Badenhaur was scrambling heedlessly through the bramble almost before she was away. Laurence burst out into the clearing behind him and stopped to look over the prospect one last time, searching for the French Army. The fog was turning thin and insubstantial, wisping away, and now he could see clearly around Jena the corps of Marshal Lannes busy heaping up depots of ammunition and food, salvaging for their shelter wood and materials from the burnt-out husks of the buildings, putting up empty pens. But though Laurence pulled out his glass and looked in every direction, he could see no sign of any other mass of French troops immediately visible, certainly not this side of the Saale River; where Bonaparte meant to get his men from, to launch any sort of attack, he could not see.
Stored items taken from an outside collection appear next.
/-- A firing (R347, R348, R353): LATCH is 1, FIRINGS counts it and LAST_CODE holds its code; the source becomes pending at once when it is
enabled, has a TARGET and its group coalesces nothing, else its group holds it and counts it, from the first on under the limits of then;
one not enabled or without a TARGET changes nothing else. Sources that fire in one HCLK are latched in turn, then the hold-offs that are
full end, then all that is newly pending is routed in ascending number (R355). HOLDOFF_TIMER_EXPIRY, CORE_SLEEP_ENTER and CORE_SLEEP_EXIT
(R353, R354): a hold-off with a time is released and every firing it held that has a TARGET is pending; a core that goes to sleep cuts the
groups that hold for it short and has its wake request asserted when a source is pending at it; when it wakes its request falls. Completion,
on the conditions its clauses give on the state and the operands alone, of: holdoffTimerExpiry, coreSleepEnter, coreSleepExit. -/
def Obligations.EventsFire : Prop :=
  (
  ∀ (s : State) (n code : Nat),
    let x := srcOf s n
    let y := { x with latch := true, firings := satAdd x.firings 1, lastCode := code }
    (x.enabled = false ∨ x.target = 0 → holdsFull s (n / 16) = false → fire s n code = setSrc s n y)
    ∧ (x.enabled = true → x.target ≠ 0 → (grpOf s (n / 16)).running = false → objGet s (0x7500 + n / 16) 1 < 2 →
        objGet s (0x7500 + n / 16) 2 = 0 → fire s n code = setPending (setSrc s n y) n ∧ (srcOf (fire s n code) n).pending = true)
    ∧ (x.enabled = true → x.target ≠ 0 → targetAsleep s x.target = false → (grpOf s (n / 16)).running = false →
        2 ≤ objGet s (0x7500 + n / 16) 1 ∨ objGet s (0x7500 + n / 16) 2 ≠ 0 →
        srcOf (fire s n code) n = { y with held := true }
        ∧ grpOf (fire s n code) (n / 16) = { held := 1, running := true, limCount := objGet s (0x7500 + n / 16) 1,
                                              limTime := objGet s (0x7500 + n / 16) 2 })
    ∧ (∀ g, grpOf s (n / 16) = g → x.enabled = true → x.target ≠ 0 → targetAsleep s x.target = false → g.running = true →
        g.limCount < 2 ∨ g.held + 1 < g.limCount →
        srcOf (fire s n code) n = { y with held := true } ∧ grpOf (fire s n code) (n / 16) = { g with held := g.held + 1 })
    ∧ (∀ ns : List Nat, (∀ m ∈ ns, holdsFull (ns.foldl (fun s m => latchFiring s m code) s) (m / 16) = false) →
        fireAll s ns code = routeAll (ns.foldl (fun s m => latchFiring s m code) s)
          (ns.filter (fun m => (srcOf s m).enabled && (srcOf s m).target != 0 && !coalesces s m)))
  ) ∧ (
  (∀ (s : State) (g : Nat),
    ((grpOf s g).running = false ∨ (grpOf s g).limTime = 0 → exec (.holdoffTimerExpiry g) s = .next s)
    ∧ ((grpOf s g).running = true → (grpOf s g).limTime ≠ 0 → ∃ t, exec (.holdoffTimerExpiry g) s = .next t ∧ t = releaseGroup s g
        ∧ (grpOf t g).running = false ∧ (grpOf t g).held = 0
        ∧ (∀ e ∈ s.evt.srcs, e.1 / 16 = g → e.2.held = true → e.2.target ≠ 0 → srcOf s e.1 = e.2 → (srcOf t e.1).held = false ∧ (srcOf t e.1).pending = true)))
  ∧ (∀ (s : State) (c : Nat),
    let u := cutShort (setCore s c { coreOf s c with sleeping := true })
    (pendView u c = [] → exec (.coreSleepEnter c) s = .next u)
    ∧ (pendView u c ≠ [] → exec (.coreSleepEnter c) s = .next (wakeUp u c))
    ∧ exec (.coreSleepExit c) s = .next (setCore s c { sleeping := false, wake := false }))
  )

/-- EVT_CFG_WRITE, EVT_GRP_TIME_WRITE and CORE_MASK_WRITE (R348, R351, R353, R358): outside a re-election a source takes the 22 bits
written, losing PENDING when ENABLE is 0 and pending, routed with the sources its write cuts short, when ENABLE becomes 1 with LATCH set and
a TARGET; a group's time is stored with its timer claimed, or released by 0; a core's mask is stored. The writes that claim a timer or a pin
(R300, R343, R344, R345, R430): what is written is stored once the resource is the object's; one that another object holds aborts the write
with CLAIMED; 0, or 0xFF for a pin, releases it, and a pin left loses its pulse. A kick of the watchdog only completes; its expiry, while it
is enabled, counts and fires source 5; a pulse ends. Completion, on the conditions its clauses give on the state and the operands alone, of:
stragglerEnableWrite, epinAssignWrite, watchdogEnableWrite, watchdogKick, watchdogExpiry, pinPulseEnd, evtCfgWrite, evtGrpTimeWrite,
coreMaskWrite. -/
def Obligations.EventsConfigured : Prop :=
  (
  (∀ (s : State) (via : Via) (n v : Nat), n < 256 → v < 2 ^ 32 → Takes s via (0x7400 + n) 1 (leBytes 4 v) → s.fed.electing = false →
    let x := srcOf s n
    let y := { x with cfg := v % 2 ^ 22 }
    let u := arriving s via (0x7400 + n) 1 (leBytes 4 v)
    exec (.evtCfgWrite via n v) s = .next (packageDone (cutShortWith
      (setSrc u n (if y.enabled = true then y else { y with pending := false }))
      (if x.enabled = false ∧ y.enabled = true ∧ y.latch = true ∧ y.target ≠ 0 then [n] else [])) via (0x7400 + n) 1 (leBytes 4 v)))
  ∧ (∀ (s : State) (via : Via) (g v : Nat), g < 16 → v < 2 ^ 32 → Takes s via (0x7500 + g) 2 (leBytes 4 v) → s.fed.electing = false →
    let i := 0x7500 + g
    let u := arriving s via i 2 (leBytes 4 v)
    let rs := if v = 0 then [] else [Res.timer (objGet u i 3)]
    (∀ h, claimBlocked u (objKey i 3) rs = some h → exec (.evtGrpTimeWrite via g v) s = .next (dictAbort u via (abortCode 9 h)))
    ∧ (claimBlocked u (objKey i 3) rs = none → exec (.evtGrpTimeWrite via g v) s =
        .next (packageDone (objSet (claim u (objKey i 3) rs) i 2 v) via i 2 (leBytes 4 v))))
  ∧ (∀ (s : State) (via : Via) (c v : Nat), c < 4 → v < 256 → Takes s via (0x7600 + c) 1 (leBytes 1 v) →
    ∃ t, exec (.coreMaskWrite via c v) s = .next t ∧ t = dictDone (objSet (arriving s via (0x7600 + c) 1 (leBytes 1 v)) (0x7600 + c) 1 v) via
      ∧ objGet t (0x7600 + c) 1 = v ∧ (v ≠ 0 → eventLine t c = false))
  ) ∧ (
  (∀ (s : State) (c : Instr) (via : Via) (v i k holder : Nat) (r : State → Res), v < 256 →
    (c = .stragglerEnableWrite via v ∧ i = 0x6801 ∧ k = 4 ∧ holder = objKey 0x6801 5 ∧ r = (fun s => .timer (objGet s 0x6801 5))
      ∨ c = .watchdogEnableWrite via v ∧ i = 0x2050 ∧ k = 1 ∧ holder = objKey 0x2050 2 ∧ r = (fun s => .timer (objGet s 0x2050 2))) →
    Takes s via i k (leBytes 1 v) →
    let u := arriving s via i k (leBytes 1 v)
    let rs := if v = 0 then [] else [r u]
    (∀ h, claimBlocked u holder rs = some h → exec c s = .next (dictAbort u via (abortCode 9 h)))
    ∧ (claimBlocked u holder rs = none → exec c s = .next (dictDone (objSet (claim u holder rs) i k v) via)))
  ∧ (∀ (s : State) (via : Via) (k v : Nat), v < 256 → Takes s via 0x2040 k (leBytes 1 v) →
    let u := arriving s via 0x2040 k (leBytes 1 v)
    let rs := if v = 0xFF then [] else [Res.pin v]
    (∀ h, claimBlocked u (objKey 0x2040 k) rs = some h → exec (.epinAssignWrite via k v) s = .next (dictAbort u via (abortCode 9 h)))
    ∧ (claimBlocked u (objKey 0x2040 k) rs = none →
      let w := claim u (objKey 0x2040 k) rs
      (pinHeld s k = none ∨ pinHeld w k = pinHeld s k → exec (.epinAssignWrite via k v) s = .next (dictDone (objSet w 0x2040 k v) via))
      ∧ ∀ n, pinHeld s k = some n → pinHeld w k ≠ some n →
        exec (.epinAssignWrite via k v) s = .next (dictDone (objSet { w with pins := tblSet {} w.pins n {} } 0x2040 k v) via)))
  ∧ (∀ (s : State) (via : Via) (v : Nat), Takes s via 0x2050 4 (leBytes 1 v) →
    exec (.watchdogKick via v) s = .next (dictDone (arriving s via 0x2050 4 (leBytes 1 v)) via))
  ∧ (∀ (s : State),
    (objGet s 0x2050 1 = 1 → exec .watchdogExpiry s = .next (fire (bump s 0x2050 5) 5 0))
    ∧ (objGet s 0x2050 1 ≠ 1 → exec .watchdogExpiry s = .next s)
    ∧ ∀ p, ∃ t, exec (.pinPulseEnd p) s = .next t ∧ tblGet {} t.pins p = {} ∧ ∀ q, q ≠ p → tblGet {} t.pins q = tblGet {} s.pins q)
  )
“We may yet be able to seize these heights, before he can get his men established,” Laurence said absently, only half to Badenhaur. A battery of artillery, from this position, would offer a commanding advantage over the plateau; small wonder Bonaparte meant to seize it. But he had been backwards, it seemed, in getting a foothold.
And then the dragons began popping up over the distant woods like jack-in-the-boxes: not the light-weights they had encountered in battle at Saalfeld, but the middle-weights who made up the bulk of any aerial force: Pêcheurs and Papillons, coming at great speed and out of formation. They landed among the French troops securing Jena, something very odd in their appearance. Looking closer through the glass, Laurence realized that they were all of them almost covered over with men: not their own crews only, but whole companies of infantry, clinging on to silk carrying-harnesses, of the same style which he had seen used in China for the ordinary transport of citizens, only far more crowded.
Every man had his own gun and knapsack; the l
argest of the dragons bore a hundred men or more. And their talons were not empty: they carried, laboring, also whole caissons of ammunition, enormous sacks of food, and, shockingly, nets full of live animals: these, being deposited into the pens and cut free, went wandering about in aimless daze, knocking into the walls and falling over, as visibly drugged as the pigs Temeraire had carried over the mountains, not so very long ago. Laurence sinkingly recognized the damnable cleverness of the scheme: if the French dragons had carried their own rations with them in this manner, there could be any number of them brought along, and not the few dozen which were counted the sum total who could be sustained by an army on the march through hostile territory.
In the course of ten minutes, nearly a thousand men had been assembled on the ground, and the dragons were already turning back for fresh loads; they were coming, Laurence estimated, scarcely a distance of five miles, but five miles with no road, heavily forested and broken by the river. A corps of men would ordinarily have taken a few hours to come across it; instead in minutes they were landing in their new positions.
How Bonaparte had induced his men to consent to attach themselves to dragons and be carried through the air, Laurence could scarcely imagine and had no time to consider; Badenhaur was inarticulately pulling him away. In the distance were rising the heavy-weights of l’Armée de l’Air, the great Chevaliers and Chansons-de-Guerre in all their massive and terrible splendor, on a course for the summit itself, and they were carrying not food nor ammunition but field guns.